Stored data:
* * * *
-- ==== Sys2Proof/Machine/Power.lean ====
section
/-!
DEFINITION. Sys2Proof/Machine/Power.lean: the restart delay table, the device states, AVS, and the commands of class 0x01
(spec/14_power_thermal_life.md).
-/

namespace Sys2Proof.Machine

open Host

/-! ## Low power (R398, R399) -/

/-- Whether a low-power request is present: LowPwrRequestSW, LPMODE where LowPwrAllowRequestHW is set (as CMIS 5.2
combines them), or LP_REQ (R398). -/
def State.lowRequest (s : State) : Bool :=
  s.pwr.swLow || (s.pwr.allowHw && s.flag PWR_STATE.LPMODE) || s.flag PWR_STATE.LP_REQ

/-- Whether every zone is below its shutdown threshold minus 5 °C. -/
def State.zonesCool (s : State) : Bool :=
  (List.range 3).all (fun z =>
    decide (s.sfld THM_ZONE_STAT.TEMP 0 z < 8 * ((s.fld THM_ZONE_CFG.SHUT 0 z : Int) - 5)))

/-- The PLLs of the core dies that LOW_POWER does not run stop: RPLL, HPLL and TPLL. -/
def State.stopCorePlls (s : State) : State :=
  [1, 2].foldl (fun (s : State) d => [0, 1, 2].foldl (fun (s : State) b => s.stopPll d b) s) s

/-- LOW_POWER leaves for READY when nothing holds it, and a start that a request overtakes is given up (R398). -/
def State.powerCheck (s : State) : State :=
  if s.pwrState ≠ pwrLow then s
  else if s.lowRequest then
    (if s.seqOn 2 0 then ((s.endSeq 2 0).stopCorePlls).lowDone else s)
  else if s.zonesCool then s.startSeq 2 0 6
  else s

/-- A state transition is in progress: READY is being started, or LOW_POWER is to be entered. -/
def State.inTransition (s : State) : Bool := s.seqOn 2 0 || (s.modeReady && s.lowRequest)

/-- LPMODE_CHANGE (R398). -/
def execLpmodeChange (high : Bool) (s : State) : Outcome State Fault Refusal :=
  .next (s.putFlag PWR_STATE.LPMODE high).powerCheck

/-- LOW_POWER_ENTRY (R399): once no apply runs, the open transaction closes, the reset image is applied, the optics stop,
PEN is released and the core dies' islands and PLLs go off. -/
def execLowPowerEntry (s : State) : Outcome State Fault Refusal :=
  .next (if s.modeReady ∧ s.lowRequest ∧ s.applying = false then
    let s := (s.expireTxn 2).applyResetImage
    let s := s.opticsOff.avsStop
    let s := s.toPwr pwrLow
    let s := (s.penCancel).penDropOne
    let s := s.coreIslandsOff.stopCorePlls
    let s := { s with pwr := { s.pwr with script := none } }
    s.lowDone.powerCheck
  else s)

/-! ## READY (R397, R417) -/

/-- AVS starts: channel 31's clamp opens with code 0 (R417). -/
def State.avsStart (s : State) : State :=
  let s := (s.setReg .CDAC_CFG 1 0 31).put CDAC_CODE.CODE 0 0 31
  let s := (s.put CDAC_CH_STAT.BASE 0 0 31).putFlag CDAC_OUT.CLAMPED false 0 31
  let s := s.refreshDac 31 |>.setReg .PWR_AVS_STAT (BitVec.ofNat 32 (8000 + 2 ^ 30))
  { s with pwr := { s.pwr with avsAt := s.now } }

/-- Entry to READY: AVS starts, the optics start-up table begins, and time units that are needed run. -/
def State.enterReady (s : State) : State :=
  let s := s.toPwr pwrReady
  let s := s.avsStart
  let s := [1, 2].foldl (fun (s : State) d => s.refreshTimeIsland d) s
  let s := if (s.calWord 0x12 0 0).isSome then { s with pwr := { s.pwr with script := some {} } } else s
  s.lowDone

/-- The handlers of the commands that the optics start-up table may hold (R284). -/
def scriptHandler (cls cmd : Nat) : Option Handler :=
  match cls, cmd with
  | 0x0B, 1 => some cmdLoopCfg
  | 0x0B, 2 => some cmdLoopGains
  | 0x0B, 3 => some cmdLoopLimits
  | 0x0B, 4 => some cmdSetMode
  | 0x0B, 5 => some cmdSetSp
  | 0x0B, 6 => some cmdTgtStatus
  | 0x0B, 7 => some cmdClearFlags
  | 0x0C, 1 => some cmdCdacCfg
  | 0x0C, 2 => some cmdSetCode
  | 0x0C, 3 => some cmdGroup
  | 0x0C, 4 => some cmdStrobe
  | 0x0C, 5 => some cmdSineCfg
  | 0x0C, 6 => some cmdPenSet
  | 0x0C, 7 => some cmdCdacStatus
  | _, _ => none

/-- The table stops at a completion other than 0x0000, or goes on (R284). -/
def State.scriptCompleted (s : State) (n status : Nat) : State :=
  if status = 0 then { s with pwr := { s.pwr with script := some { next := n + 1 } } }
  else
    let s := { s with pwr := { s.pwr with script := none } }
    (s.raise TGT_CAUSE.SCRIPT_FAIL).log 0x0B04 sevErr n status

/-- A descriptor of the table as the number its 32 bytes make; none past its end. -/
def State.scriptDesc (s : State) (n : Nat) : Option Nat :=
  match s.cal.entries.find? (fun e => e.kind == 0x12 && e.index == 0) with
  | some e => if 32 * n + 32 ≤ e.data.length then some (leNat ((e.data.drop (32 * n)).take 32)) else none
  | none => none

/-- Aqique takes one step through the optics start-up table: it takes up a completion, or issues the next descriptor. -/
def State.scriptStep (s : State) : State :=
  match s.pwr.script with
  | none => s
  | some k =>
    if k.busy then
      match s.aqReplies.find? (fun p => p.1 == 0) with
      | none => s
      | some (_, r) => ({ s with aqReplies := s.aqReplies.filter (fun p => p.1 != 0) }).scriptCompleted k.next r.status
    else
      match s.scriptDesc k.next with
      | none => { s with pwr := { s.pwr with script := none } }
      | some d =>
        match scriptHandler (byteOf d 2) (byteOf d 3) with
        | none => s.scriptCompleted k.next 0x0104
        | some h =>
          match h ⟨d >>> 64⟩ { aqique := true } s with
          | (.done r, s) => s.scriptCompleted k.next r.status
          | (.later, s) => { s with pwr := { s.pwr with script := some { k with busy := true } } }

/-! ## The restart delay table (R402, R403) -/

/-- Change a running sequence. -/
def State.setSeq (s : State) (num obj : Nat) (f : Seq → Seq) : State :=
  { s with pwr := { s.pwr with seqs := s.pwr.seqs.map (fun q => if q.num == num && q.obj == obj then f q else q) } }

/-- The next step of a sequence starts. -/
def State.nextStep (s : State) (num obj : Nat) : State :=
  s.setSeq num obj (fun q => { q with step := q.step + 1, retried := false, since := s.now })

/-- The wait of a rail's retry with its PEN deasserted (R402), in microseconds. -/
def railPause : Nat := 10000

/-- A step of the start-up ends. -/
def State.startupDone (s : State) (step : Nat) : State :=
  match step with
  | 1 => s.nextStep 1 0
  | 2 => (s.setRefclk true).nextStep 1 0
  | 3 => (s.lockPll 0 0).nextStep 1 0
  | 4 => (((s.lockPll 0 1).lockPll 1 3).lockPll 2 3).nextStep 1 0
  | _ => ((s.linkUp 0).linkUp 1).endSeq 1 0

/-- A step of the entry to READY ends. -/
def State.readyDone (s : State) (step : Nat) : State :=
  match step with
  | 6 => s.nextStep 2 0
  | 7 =>
    let s := [1, 2].foldl (fun (s : State) d => [0, 1, 2].foldl (fun (s : State) b => s.lockPll d b) s) s
    ((if s.linkState 2 = 4 then s else s.trainCore false)).nextStep 2 0
  | _ => ((if s.linkState 2 = 1 then s.linkUp 2 else s).endSeq 2 0).enterReady

/-- A rail's PG asserts, or the wait of 10 ms before its retry ends (R394, R402). -/
def State.railDone (s : State) (q : Seq) : State :=
  let n := q.obj
  let pin := s.fld CDAC_PEN_STAT.PIN
  if bitOf pin n then
    let s := s.put PWR_PG_STAT.PG (s.fld PWR_PG_STAT.PG ||| 2 ^ n)
    let s := s.put PWR_PG_STAT.SUPERVISED (s.fld PWR_PG_STAT.SUPERVISED ||| 2 ^ n)
    (s.endSeq 3 n).penNext
  else if q.since + railPause ≤ s.now then (s.setPens (pin ||| 2 ^ n)).setSeq 3 n (fun q => { q with since := s.now })
  else s

/-- Whether a line lane's decoder has AM lock. -/
def State.lineAm (s : State) (k : Nat) : Bool :=
  match s.mode.run.portOfLine k with
  | some p => bitOf (s.fld FEC_PORT_STAT.AM_LOCK_L p) (k - p)
  | none => false

/-- A step of a line receive wake ends: the island restore; CDR lock; AM lock. -/
def State.lineRxDone (s : State) (k step : Nat) : State :=
  match step with
  | 1 => ((s.putFlag LRX_STAT.DOZE false k).nextStep 5 k).refreshLineIsland k
  | 2 => if s.flag LRX_STAT.CDR_LOCK k then s.nextStep 5 k else s
  | _ => if s.lineAm k then s.endSeq 5 k else s

/-- A port's transmit restart towards the line, or towards the host, may have ended with this lane (R161, R185). -/
def State.portRestarted (s : State) (p : Option Nat) (toLine : Bool) : State :=
  match p with
  | some p => s.endRestart p toLine
  | none => s

/-- A step of a line transmit wake ends: the island restore; the DAC and driver settle; the wake pattern. -/
def State.lineTxDone (s : State) (k step : Nat) : State :=
  match step with
  | 1 => (s.nextStep 6 k).refreshLineIsland k
  | 2 => ((((s.putFlag LTX_STAT.DOZE false k).refreshLineIsland k).refreshLine k).txWakePattern k).nextStep 6 k
  | _ => (s.endSeq 6 k).portRestarted (s.mode.run.portOfLine k) true

/-- A restart of a host lane has completed, in either direction (R186). -/
def State.hostRestarted (s : State) (num j : Nat) : State := (s.endSeq num j).inc .HL_WAKE_CNT j

/-- A step of a host receive wake ends; with the first the direction has left doze. -/
def State.hostRxDone (s : State) (j step : Nat) : State :=
  match step with
  | 1 => (((s.putFlag HL_STAT.RX_DOZE false j).raise HL_CAUSE.DOZE j).nextStep 7 j).refreshHostIsland j
  | 2 => if s.flag HL_STAT.CDR_LOCK j then s.nextStep 7 j else s
  | _ =>
    match s.mode.run.portOfHost j with
    | some p =>
      if bitOf (s.fld FEC_PORT_STAT.AM_LOCK_H p) (j - (s.mode.run.port p).hostGroup) then s.hostRestarted 7 j else s
    | none => s.endSeq 7 j

/-- A step of a host transmit wake ends: the transmitter leaves doze and idle before its wake pattern. -/
def State.hostTxDone (s : State) (j step : Nat) : State :=
  match step with
  | 1 => (s.nextStep 8 j).refreshHostIsland j
  | 2 =>
    let s := ((s.putFlag HL_STAT.TX_DOZE false j).raise HL_CAUSE.DOZE j).refreshHostIsland j
    let s := s.put HL_IDLE_STAT.REASON (s.fld HL_IDLE_STAT.REASON j % 8) j
    ((s.refreshHost j).nextStep 8 j).hostWakePattern j
  | _ => (s.hostRestarted 8 j).portRestarted (s.mode.run.portOfHost j) false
* * * *
### [Problem to solve]
Read the entries above and find each line holding the word "stopCorePlls". Copy it out.

### [Written answer]
def State.stopCorePlls (s : State) : State :=
    (if s.seqOn 2 0 then ((s.endSeq 2 0).stopCorePlls).lowDone else s)
    let s := s.coreIslandsOff.stopCorePlls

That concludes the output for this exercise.